Data in this exercise below:

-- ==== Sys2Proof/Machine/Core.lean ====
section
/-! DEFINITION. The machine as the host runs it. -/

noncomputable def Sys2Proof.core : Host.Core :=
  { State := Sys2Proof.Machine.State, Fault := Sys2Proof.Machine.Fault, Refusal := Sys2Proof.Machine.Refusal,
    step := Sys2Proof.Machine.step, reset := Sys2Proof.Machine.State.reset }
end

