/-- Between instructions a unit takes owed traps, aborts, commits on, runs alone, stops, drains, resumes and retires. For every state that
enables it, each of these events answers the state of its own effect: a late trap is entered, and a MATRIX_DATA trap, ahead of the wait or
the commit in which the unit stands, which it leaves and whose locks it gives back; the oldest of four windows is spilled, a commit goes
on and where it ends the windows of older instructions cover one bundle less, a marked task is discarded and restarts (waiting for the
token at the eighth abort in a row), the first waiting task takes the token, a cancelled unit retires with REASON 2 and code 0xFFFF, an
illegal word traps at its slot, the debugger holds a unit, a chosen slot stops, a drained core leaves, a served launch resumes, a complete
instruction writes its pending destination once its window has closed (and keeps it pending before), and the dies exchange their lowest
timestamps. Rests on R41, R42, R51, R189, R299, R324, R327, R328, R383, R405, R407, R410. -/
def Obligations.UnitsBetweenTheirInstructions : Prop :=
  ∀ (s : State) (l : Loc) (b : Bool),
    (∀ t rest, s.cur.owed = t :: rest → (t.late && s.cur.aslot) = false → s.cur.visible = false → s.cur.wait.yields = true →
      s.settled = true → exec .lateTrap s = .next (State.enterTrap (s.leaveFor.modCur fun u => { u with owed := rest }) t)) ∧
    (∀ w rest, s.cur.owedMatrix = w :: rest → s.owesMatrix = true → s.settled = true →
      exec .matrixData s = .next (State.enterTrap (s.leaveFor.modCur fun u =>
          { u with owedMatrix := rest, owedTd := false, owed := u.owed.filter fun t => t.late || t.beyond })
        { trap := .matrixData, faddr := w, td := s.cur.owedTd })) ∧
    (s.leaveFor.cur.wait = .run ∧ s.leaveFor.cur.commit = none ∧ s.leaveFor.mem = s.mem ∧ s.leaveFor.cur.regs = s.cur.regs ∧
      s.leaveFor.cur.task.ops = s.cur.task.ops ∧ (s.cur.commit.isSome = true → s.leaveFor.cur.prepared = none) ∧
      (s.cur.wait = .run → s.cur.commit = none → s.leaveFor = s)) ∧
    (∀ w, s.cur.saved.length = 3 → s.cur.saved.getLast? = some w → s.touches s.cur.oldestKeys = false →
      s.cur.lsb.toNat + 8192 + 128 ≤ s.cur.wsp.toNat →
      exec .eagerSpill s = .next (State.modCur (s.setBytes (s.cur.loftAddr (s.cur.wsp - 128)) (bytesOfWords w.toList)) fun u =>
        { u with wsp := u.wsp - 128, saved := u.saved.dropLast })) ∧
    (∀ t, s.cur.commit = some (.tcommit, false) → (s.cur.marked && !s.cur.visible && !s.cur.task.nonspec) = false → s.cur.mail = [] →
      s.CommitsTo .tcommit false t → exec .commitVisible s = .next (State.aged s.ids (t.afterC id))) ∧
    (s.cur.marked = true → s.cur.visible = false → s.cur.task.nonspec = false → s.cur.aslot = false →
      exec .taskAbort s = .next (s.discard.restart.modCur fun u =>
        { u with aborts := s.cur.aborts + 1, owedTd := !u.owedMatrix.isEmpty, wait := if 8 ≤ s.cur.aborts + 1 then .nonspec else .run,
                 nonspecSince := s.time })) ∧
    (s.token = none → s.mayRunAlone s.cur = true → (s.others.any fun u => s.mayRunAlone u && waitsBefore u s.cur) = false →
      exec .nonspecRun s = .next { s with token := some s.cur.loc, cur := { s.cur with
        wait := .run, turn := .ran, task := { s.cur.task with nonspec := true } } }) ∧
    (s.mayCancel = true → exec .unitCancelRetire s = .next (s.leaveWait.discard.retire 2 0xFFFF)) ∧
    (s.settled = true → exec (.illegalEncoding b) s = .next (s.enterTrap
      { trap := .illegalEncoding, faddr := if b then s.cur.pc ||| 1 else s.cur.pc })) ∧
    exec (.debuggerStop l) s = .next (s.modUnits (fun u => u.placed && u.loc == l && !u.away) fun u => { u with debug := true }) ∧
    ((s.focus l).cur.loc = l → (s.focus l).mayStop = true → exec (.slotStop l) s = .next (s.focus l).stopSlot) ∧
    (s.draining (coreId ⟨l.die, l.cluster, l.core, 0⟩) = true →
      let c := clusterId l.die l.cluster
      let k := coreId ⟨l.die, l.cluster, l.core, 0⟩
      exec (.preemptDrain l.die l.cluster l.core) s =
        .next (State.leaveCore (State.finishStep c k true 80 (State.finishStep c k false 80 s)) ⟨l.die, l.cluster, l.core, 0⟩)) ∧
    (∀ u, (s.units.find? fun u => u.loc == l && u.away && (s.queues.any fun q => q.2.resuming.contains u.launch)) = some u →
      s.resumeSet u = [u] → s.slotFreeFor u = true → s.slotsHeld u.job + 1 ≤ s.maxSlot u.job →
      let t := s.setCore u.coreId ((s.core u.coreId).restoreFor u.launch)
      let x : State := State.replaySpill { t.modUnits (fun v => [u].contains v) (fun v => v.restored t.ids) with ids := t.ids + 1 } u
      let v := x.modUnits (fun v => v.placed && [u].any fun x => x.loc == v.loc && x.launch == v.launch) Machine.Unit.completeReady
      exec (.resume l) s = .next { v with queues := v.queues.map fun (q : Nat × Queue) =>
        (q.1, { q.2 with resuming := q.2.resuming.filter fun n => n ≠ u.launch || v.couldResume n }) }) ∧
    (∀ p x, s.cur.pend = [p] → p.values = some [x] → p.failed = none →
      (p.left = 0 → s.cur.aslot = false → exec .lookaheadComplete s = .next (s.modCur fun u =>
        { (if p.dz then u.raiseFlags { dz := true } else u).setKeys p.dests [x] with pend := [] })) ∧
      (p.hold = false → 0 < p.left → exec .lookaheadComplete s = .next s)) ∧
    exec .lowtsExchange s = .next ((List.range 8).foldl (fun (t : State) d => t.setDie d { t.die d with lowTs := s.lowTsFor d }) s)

End of Data in this exercise.

--- Problem to solve ---
All lines of the records above with the word "waiting" in them are to be copied.

--- Worked solution ---
on and where it ends the windows of older instructions cover one bundle less, a marked task is discarded and restarts (waiting for the
token at the eighth abort in a row), the first waiting task takes the token, a cancelled unit retires with REASON 2 and code 0xFFFF, an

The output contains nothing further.